• Problem statement:
Would you please return the lines of the entries below starting at the line that has "attr04 s attr off n" and ending at the line that has "attr13 s inst attr off n", both included, exactly as they are?

***** Exercise input *****

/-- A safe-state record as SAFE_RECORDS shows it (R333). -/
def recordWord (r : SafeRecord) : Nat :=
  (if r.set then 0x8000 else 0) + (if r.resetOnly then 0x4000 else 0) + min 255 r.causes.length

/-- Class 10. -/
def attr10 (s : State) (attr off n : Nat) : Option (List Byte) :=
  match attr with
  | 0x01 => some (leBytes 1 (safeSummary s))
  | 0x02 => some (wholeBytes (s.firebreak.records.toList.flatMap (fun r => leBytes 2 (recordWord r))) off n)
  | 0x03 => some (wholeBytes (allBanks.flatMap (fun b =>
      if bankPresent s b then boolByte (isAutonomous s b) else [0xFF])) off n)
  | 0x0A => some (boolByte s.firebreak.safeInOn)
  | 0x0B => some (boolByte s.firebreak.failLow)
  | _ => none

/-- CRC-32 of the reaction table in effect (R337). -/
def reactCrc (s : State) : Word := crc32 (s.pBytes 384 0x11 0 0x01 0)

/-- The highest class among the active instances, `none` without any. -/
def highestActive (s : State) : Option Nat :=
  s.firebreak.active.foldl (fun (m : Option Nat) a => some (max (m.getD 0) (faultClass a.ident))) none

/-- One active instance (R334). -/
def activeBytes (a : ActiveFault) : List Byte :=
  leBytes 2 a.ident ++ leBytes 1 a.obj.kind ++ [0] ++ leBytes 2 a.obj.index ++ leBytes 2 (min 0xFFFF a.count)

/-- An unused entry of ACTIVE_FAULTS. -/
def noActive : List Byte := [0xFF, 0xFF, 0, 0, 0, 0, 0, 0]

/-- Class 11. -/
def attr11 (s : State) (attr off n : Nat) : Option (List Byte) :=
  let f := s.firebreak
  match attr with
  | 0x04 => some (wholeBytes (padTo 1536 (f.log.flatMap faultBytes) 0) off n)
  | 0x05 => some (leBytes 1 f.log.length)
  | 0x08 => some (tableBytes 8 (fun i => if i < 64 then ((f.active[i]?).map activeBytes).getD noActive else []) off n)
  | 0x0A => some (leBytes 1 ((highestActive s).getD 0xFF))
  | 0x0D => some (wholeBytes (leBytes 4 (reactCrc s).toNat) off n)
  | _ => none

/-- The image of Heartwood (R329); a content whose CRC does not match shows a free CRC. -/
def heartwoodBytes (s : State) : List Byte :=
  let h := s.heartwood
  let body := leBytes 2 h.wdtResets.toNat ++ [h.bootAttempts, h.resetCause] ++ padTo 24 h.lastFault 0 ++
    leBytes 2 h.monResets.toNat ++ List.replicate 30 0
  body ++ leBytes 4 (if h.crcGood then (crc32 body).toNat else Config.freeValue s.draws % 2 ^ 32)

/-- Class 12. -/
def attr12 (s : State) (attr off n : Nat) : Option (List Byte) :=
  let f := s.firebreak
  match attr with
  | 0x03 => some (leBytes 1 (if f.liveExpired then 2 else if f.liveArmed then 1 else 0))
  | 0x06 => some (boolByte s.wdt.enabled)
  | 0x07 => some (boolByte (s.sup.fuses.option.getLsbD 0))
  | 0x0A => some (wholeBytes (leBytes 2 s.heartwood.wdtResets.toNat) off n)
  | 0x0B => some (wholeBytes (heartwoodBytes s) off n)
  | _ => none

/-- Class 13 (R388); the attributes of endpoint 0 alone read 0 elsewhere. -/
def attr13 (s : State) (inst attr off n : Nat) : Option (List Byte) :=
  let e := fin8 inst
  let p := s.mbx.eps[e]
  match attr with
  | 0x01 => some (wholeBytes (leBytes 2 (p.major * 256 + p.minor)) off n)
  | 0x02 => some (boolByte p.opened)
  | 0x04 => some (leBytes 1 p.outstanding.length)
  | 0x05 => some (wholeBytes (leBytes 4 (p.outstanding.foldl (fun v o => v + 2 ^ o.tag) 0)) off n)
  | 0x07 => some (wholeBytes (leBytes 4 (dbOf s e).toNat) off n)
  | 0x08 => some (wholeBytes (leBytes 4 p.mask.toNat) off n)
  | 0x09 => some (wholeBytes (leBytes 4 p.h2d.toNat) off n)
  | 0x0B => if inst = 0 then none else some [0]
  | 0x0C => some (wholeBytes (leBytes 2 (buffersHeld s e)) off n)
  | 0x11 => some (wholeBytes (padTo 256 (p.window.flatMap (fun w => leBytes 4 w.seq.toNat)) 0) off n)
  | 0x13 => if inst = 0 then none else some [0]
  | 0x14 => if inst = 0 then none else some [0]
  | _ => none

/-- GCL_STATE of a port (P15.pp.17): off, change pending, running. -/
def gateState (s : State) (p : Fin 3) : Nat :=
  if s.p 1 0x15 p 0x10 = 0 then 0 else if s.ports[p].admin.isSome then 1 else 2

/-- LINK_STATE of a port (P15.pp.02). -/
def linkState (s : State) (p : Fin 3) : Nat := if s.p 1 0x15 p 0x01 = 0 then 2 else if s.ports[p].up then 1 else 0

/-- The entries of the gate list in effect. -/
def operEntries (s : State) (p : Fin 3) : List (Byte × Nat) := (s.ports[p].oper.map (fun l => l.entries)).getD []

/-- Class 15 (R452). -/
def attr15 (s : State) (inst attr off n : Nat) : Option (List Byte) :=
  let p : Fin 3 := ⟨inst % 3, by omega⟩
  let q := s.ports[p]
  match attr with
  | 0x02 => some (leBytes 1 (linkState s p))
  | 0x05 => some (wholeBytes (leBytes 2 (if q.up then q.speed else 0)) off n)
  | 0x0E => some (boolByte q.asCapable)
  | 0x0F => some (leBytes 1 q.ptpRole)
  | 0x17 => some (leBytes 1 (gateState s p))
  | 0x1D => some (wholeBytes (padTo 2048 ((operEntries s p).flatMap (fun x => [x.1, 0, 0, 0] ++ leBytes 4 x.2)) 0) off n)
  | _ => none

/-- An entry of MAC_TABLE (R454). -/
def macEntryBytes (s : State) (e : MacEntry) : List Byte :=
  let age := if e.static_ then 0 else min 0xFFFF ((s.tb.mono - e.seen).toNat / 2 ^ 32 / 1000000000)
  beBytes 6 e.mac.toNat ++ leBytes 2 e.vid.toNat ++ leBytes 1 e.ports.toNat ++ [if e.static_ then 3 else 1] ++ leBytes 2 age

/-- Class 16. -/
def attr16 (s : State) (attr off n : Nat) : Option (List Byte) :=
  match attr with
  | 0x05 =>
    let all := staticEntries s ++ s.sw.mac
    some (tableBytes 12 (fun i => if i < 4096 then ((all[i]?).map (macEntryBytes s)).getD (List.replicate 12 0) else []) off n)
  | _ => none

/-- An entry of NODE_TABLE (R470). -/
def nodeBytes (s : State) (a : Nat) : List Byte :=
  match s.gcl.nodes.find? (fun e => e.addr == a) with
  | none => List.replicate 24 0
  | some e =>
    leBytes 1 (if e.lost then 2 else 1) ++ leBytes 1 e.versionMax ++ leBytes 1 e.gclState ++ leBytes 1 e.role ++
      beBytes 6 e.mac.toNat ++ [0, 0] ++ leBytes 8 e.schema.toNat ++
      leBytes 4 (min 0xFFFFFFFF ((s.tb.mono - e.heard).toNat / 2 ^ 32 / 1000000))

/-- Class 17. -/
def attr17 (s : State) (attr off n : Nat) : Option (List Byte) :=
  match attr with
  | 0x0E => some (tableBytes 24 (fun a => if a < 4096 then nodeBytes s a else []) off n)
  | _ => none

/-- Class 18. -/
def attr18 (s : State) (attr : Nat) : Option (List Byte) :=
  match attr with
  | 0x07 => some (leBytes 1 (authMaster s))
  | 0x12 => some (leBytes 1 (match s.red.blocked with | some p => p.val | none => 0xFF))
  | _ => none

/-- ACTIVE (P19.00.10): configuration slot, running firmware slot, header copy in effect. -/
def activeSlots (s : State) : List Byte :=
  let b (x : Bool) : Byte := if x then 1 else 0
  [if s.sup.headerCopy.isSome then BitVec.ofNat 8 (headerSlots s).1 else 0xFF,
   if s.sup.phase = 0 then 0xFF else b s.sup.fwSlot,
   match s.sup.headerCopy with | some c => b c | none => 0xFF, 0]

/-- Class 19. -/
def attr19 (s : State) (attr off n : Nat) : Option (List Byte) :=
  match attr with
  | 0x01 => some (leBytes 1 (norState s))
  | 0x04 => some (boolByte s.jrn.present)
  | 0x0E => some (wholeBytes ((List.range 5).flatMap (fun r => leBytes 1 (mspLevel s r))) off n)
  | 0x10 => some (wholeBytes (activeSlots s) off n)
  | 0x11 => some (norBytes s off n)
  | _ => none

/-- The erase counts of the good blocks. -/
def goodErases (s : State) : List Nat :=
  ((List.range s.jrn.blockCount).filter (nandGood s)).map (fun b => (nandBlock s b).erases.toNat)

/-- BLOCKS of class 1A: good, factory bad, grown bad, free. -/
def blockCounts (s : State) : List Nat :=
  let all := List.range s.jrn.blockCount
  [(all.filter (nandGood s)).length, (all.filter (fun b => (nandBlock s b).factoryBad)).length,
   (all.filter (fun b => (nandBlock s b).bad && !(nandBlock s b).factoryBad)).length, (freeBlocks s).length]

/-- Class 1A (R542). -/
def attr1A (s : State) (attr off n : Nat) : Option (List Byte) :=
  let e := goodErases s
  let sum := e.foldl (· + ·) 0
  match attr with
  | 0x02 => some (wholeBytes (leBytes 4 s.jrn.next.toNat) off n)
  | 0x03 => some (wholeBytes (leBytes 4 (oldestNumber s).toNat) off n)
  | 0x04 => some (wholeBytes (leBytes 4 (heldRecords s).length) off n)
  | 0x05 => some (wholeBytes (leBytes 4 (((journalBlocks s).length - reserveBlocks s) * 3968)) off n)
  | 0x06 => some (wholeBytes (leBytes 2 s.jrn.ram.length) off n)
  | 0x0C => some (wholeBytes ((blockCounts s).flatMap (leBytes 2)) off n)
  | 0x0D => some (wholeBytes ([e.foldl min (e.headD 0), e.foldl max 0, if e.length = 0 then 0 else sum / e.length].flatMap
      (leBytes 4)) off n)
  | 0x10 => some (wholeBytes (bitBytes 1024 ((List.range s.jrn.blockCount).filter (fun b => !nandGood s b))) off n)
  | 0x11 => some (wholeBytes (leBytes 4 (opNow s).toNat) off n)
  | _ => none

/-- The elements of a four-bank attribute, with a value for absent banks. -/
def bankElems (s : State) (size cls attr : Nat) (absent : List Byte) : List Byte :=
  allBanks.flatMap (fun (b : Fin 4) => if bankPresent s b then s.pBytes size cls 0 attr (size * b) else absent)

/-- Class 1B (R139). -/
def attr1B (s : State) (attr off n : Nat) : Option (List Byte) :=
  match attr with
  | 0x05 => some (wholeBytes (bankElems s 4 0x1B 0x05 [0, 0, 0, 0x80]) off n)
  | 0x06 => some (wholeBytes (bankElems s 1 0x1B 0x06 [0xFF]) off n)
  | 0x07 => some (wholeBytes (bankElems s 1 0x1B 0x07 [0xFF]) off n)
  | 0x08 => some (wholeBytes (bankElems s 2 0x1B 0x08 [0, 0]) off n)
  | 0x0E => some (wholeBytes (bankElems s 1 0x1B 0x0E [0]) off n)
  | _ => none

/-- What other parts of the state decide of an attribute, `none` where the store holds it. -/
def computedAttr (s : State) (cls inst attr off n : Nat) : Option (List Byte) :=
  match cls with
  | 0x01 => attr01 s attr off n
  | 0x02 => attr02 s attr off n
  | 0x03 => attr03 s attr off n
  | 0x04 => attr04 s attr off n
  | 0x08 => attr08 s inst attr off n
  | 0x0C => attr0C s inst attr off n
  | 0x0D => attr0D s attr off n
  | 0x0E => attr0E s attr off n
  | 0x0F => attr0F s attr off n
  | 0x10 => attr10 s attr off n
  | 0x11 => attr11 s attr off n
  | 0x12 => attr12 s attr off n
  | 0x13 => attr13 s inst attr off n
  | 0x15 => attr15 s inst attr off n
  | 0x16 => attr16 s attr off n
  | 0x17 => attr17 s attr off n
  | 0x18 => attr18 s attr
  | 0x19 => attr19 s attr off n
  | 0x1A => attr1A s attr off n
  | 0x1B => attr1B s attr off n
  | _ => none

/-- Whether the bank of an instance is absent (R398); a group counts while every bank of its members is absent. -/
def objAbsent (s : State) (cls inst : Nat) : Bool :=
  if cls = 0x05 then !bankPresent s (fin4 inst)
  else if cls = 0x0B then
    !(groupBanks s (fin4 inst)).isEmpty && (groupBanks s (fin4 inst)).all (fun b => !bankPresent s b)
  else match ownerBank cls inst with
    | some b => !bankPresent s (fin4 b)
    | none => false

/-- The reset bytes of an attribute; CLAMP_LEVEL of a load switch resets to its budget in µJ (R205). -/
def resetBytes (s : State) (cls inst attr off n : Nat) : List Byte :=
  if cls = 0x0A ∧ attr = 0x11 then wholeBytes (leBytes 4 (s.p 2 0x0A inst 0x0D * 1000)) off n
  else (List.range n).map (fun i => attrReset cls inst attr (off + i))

*****
***** Exercise input *****

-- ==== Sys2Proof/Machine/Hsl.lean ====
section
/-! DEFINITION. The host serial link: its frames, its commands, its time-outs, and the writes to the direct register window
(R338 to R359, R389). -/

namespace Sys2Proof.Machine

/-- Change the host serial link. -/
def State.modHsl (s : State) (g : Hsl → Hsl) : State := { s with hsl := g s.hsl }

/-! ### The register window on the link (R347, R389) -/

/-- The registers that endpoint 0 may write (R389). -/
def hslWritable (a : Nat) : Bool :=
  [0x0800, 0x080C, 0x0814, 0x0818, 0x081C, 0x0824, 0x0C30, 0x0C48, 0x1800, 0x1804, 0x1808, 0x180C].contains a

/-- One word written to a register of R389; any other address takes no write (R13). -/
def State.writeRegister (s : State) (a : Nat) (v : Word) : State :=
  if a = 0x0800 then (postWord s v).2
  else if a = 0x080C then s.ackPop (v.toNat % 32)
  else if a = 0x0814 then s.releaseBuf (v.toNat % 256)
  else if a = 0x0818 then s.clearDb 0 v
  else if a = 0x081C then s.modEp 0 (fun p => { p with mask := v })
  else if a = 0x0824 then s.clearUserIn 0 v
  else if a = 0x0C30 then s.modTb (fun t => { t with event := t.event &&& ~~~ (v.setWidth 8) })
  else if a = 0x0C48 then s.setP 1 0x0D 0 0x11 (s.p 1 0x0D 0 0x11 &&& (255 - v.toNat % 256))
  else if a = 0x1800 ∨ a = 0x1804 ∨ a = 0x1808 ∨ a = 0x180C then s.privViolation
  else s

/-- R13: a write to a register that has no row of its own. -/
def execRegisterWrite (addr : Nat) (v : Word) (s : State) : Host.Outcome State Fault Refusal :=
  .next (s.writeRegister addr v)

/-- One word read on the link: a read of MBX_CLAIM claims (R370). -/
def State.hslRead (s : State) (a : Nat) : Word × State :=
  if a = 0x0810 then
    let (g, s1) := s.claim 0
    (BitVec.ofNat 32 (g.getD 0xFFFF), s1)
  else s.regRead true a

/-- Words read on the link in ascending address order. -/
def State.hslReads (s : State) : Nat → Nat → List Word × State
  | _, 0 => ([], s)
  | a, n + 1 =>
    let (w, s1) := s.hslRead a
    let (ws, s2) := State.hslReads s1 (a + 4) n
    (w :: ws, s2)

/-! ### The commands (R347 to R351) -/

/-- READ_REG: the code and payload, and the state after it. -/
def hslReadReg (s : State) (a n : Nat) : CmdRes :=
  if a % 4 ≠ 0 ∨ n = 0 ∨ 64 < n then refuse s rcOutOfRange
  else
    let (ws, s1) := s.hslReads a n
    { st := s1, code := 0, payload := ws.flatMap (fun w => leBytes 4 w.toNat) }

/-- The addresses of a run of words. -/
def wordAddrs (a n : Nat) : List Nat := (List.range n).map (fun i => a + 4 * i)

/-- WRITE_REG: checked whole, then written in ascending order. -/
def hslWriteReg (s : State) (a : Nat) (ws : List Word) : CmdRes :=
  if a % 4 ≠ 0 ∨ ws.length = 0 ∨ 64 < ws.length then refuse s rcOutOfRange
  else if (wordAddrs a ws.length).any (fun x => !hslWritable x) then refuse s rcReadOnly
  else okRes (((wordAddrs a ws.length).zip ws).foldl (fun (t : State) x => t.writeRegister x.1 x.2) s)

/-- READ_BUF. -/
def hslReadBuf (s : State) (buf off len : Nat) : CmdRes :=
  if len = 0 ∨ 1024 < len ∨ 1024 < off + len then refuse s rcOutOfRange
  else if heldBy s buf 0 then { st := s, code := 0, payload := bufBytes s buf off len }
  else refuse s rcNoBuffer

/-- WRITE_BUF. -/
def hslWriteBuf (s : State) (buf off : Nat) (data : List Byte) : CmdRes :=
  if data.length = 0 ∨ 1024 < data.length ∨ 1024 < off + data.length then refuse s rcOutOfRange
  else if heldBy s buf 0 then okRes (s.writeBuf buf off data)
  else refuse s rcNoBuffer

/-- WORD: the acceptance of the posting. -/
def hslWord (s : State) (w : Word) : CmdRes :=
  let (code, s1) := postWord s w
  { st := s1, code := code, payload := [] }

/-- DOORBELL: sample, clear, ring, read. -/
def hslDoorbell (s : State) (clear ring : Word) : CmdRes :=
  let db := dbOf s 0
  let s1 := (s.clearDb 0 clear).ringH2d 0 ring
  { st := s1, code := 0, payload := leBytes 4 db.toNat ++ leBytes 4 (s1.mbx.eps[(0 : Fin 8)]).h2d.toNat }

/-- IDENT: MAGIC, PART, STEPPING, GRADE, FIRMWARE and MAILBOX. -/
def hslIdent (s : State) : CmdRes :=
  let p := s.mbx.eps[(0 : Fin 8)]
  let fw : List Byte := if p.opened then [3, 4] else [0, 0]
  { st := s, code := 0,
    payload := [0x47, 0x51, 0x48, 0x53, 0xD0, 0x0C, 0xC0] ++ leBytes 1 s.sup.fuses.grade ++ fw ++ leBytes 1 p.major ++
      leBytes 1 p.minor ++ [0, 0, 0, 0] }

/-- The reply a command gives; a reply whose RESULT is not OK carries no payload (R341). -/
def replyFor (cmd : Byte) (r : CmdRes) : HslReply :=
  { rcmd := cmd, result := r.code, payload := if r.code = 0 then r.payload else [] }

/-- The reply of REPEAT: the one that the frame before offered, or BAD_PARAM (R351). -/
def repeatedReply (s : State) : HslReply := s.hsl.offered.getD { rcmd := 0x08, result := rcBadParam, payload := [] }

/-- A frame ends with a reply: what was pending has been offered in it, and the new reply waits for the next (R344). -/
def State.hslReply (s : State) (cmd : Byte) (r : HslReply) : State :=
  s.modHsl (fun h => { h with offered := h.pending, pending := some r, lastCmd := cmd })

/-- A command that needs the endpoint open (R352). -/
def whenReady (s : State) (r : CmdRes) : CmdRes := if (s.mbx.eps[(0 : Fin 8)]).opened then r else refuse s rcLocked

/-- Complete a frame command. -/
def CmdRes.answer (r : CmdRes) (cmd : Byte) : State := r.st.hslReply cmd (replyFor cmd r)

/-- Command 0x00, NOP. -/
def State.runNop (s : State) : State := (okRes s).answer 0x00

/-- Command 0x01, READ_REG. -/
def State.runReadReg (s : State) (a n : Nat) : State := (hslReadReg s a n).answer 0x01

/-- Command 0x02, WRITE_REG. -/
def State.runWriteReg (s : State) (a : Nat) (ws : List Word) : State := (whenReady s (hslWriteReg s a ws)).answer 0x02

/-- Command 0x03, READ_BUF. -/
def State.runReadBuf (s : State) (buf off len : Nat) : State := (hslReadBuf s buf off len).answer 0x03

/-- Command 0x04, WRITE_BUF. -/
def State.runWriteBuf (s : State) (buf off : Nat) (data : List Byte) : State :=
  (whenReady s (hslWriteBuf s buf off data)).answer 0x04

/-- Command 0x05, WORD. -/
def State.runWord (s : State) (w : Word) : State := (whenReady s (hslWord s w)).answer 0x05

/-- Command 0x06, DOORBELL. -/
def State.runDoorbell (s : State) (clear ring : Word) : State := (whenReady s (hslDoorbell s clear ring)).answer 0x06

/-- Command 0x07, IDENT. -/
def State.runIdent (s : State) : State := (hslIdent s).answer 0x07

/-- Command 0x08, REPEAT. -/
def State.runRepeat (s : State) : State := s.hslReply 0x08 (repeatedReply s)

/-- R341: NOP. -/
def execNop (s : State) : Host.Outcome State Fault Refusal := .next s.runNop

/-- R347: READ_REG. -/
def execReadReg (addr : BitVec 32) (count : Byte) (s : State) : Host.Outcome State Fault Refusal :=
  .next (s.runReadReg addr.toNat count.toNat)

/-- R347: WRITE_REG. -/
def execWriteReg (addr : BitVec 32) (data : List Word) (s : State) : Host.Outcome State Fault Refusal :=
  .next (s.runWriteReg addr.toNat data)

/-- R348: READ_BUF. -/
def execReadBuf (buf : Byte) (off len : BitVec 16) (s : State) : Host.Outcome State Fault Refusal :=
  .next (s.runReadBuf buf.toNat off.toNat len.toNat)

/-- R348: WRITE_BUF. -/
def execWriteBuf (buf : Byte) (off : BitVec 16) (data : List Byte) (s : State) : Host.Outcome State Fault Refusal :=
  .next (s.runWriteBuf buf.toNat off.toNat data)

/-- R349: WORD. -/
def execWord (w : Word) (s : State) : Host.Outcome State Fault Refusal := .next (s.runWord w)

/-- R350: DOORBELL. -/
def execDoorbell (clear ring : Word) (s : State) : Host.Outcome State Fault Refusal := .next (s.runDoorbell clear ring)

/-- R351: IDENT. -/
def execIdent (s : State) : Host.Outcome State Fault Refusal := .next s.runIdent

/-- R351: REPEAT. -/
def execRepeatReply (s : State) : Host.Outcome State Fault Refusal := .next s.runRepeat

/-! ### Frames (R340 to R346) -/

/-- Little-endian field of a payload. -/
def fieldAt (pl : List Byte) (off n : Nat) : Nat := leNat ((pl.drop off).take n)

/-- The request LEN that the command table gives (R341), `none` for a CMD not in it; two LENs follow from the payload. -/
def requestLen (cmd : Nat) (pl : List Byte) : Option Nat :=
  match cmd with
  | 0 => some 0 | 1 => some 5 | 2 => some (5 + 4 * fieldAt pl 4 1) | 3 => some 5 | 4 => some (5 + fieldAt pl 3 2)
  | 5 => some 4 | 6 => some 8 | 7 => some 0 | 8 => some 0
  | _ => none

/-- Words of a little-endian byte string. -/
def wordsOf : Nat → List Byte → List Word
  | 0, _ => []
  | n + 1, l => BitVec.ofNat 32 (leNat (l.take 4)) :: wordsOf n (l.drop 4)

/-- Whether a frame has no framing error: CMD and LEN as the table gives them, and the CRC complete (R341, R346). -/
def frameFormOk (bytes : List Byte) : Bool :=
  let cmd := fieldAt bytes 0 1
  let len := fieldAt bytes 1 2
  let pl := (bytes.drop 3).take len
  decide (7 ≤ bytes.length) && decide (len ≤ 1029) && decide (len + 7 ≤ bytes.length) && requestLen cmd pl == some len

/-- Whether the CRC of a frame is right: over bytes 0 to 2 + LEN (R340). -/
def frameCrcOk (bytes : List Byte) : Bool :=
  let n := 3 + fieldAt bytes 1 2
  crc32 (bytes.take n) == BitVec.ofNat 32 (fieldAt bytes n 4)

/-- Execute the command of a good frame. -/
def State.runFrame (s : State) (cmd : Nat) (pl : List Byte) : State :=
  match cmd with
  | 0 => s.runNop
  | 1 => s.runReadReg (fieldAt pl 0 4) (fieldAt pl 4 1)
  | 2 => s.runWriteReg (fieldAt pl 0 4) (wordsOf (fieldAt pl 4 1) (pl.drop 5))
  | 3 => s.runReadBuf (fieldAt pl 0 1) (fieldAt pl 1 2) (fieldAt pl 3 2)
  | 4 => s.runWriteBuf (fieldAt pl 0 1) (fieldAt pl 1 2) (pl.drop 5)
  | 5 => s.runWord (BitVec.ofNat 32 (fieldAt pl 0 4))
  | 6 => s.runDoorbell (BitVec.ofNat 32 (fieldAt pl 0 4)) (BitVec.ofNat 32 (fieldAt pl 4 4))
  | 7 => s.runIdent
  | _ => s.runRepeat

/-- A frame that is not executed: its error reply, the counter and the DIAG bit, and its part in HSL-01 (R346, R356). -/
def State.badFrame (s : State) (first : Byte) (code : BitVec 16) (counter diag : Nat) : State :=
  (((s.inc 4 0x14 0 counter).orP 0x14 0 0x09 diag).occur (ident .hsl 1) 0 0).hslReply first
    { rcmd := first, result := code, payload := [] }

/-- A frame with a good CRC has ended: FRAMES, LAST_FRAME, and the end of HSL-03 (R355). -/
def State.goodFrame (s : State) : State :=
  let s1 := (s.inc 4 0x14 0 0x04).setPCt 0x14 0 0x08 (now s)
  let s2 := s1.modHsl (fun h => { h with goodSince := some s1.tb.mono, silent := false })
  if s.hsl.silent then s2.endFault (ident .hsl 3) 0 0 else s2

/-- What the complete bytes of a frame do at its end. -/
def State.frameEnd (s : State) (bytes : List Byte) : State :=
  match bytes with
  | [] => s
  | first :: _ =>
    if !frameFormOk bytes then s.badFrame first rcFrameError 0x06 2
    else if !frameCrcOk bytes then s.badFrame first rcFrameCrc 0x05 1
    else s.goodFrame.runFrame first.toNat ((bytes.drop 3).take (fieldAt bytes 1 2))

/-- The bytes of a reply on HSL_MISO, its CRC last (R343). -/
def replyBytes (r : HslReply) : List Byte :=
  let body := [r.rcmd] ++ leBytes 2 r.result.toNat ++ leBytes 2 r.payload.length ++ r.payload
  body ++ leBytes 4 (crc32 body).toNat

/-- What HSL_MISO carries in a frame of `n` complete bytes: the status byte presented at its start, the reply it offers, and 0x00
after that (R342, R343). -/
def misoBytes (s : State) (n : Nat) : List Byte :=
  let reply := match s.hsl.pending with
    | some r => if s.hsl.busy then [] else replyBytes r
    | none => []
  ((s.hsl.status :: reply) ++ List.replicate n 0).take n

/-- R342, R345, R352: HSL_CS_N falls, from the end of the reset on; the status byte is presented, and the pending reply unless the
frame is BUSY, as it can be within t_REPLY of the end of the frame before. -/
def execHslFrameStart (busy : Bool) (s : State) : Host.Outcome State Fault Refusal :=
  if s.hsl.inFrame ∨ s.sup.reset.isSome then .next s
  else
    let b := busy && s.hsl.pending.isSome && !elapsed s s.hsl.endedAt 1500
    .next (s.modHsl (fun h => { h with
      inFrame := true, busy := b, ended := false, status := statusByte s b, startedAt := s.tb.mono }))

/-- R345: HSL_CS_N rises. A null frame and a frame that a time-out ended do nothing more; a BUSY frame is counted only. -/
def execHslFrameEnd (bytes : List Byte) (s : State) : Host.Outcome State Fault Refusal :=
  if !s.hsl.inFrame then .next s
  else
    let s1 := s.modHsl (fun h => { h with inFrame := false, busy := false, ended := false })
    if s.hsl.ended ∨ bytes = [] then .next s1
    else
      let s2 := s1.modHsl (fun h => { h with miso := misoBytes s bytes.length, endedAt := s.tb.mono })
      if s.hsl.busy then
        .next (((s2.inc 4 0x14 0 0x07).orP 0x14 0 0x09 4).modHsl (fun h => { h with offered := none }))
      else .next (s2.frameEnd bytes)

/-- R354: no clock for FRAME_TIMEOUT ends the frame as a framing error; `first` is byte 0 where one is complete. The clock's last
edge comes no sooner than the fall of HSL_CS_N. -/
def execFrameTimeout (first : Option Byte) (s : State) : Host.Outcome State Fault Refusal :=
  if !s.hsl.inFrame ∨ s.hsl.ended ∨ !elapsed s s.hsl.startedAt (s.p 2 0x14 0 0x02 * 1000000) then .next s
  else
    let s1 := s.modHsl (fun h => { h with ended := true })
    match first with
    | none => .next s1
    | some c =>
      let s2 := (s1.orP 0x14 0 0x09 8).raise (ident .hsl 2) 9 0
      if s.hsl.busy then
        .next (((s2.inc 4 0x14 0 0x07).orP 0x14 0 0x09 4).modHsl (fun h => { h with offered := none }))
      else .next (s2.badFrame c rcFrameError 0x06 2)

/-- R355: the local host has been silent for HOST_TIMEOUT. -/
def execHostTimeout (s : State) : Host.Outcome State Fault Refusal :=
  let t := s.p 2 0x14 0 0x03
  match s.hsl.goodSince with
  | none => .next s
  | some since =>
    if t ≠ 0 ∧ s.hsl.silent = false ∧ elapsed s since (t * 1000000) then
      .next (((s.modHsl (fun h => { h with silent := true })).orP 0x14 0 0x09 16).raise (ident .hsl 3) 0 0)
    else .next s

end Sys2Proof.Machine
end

*****

• Worked solution:
  | 0x04 => attr04 s attr off n
  | 0x08 => attr08 s inst attr off n
  | 0x0C => attr0C s inst attr off n
  | 0x0D => attr0D s attr off n
  | 0x0E => attr0E s attr off n
  | 0x0F => attr0F s attr off n
  | 0x10 => attr10 s attr off n
  | 0x11 => attr11 s attr off n
  | 0x12 => attr12 s attr off n
  | 0x13 => attr13 s inst attr off n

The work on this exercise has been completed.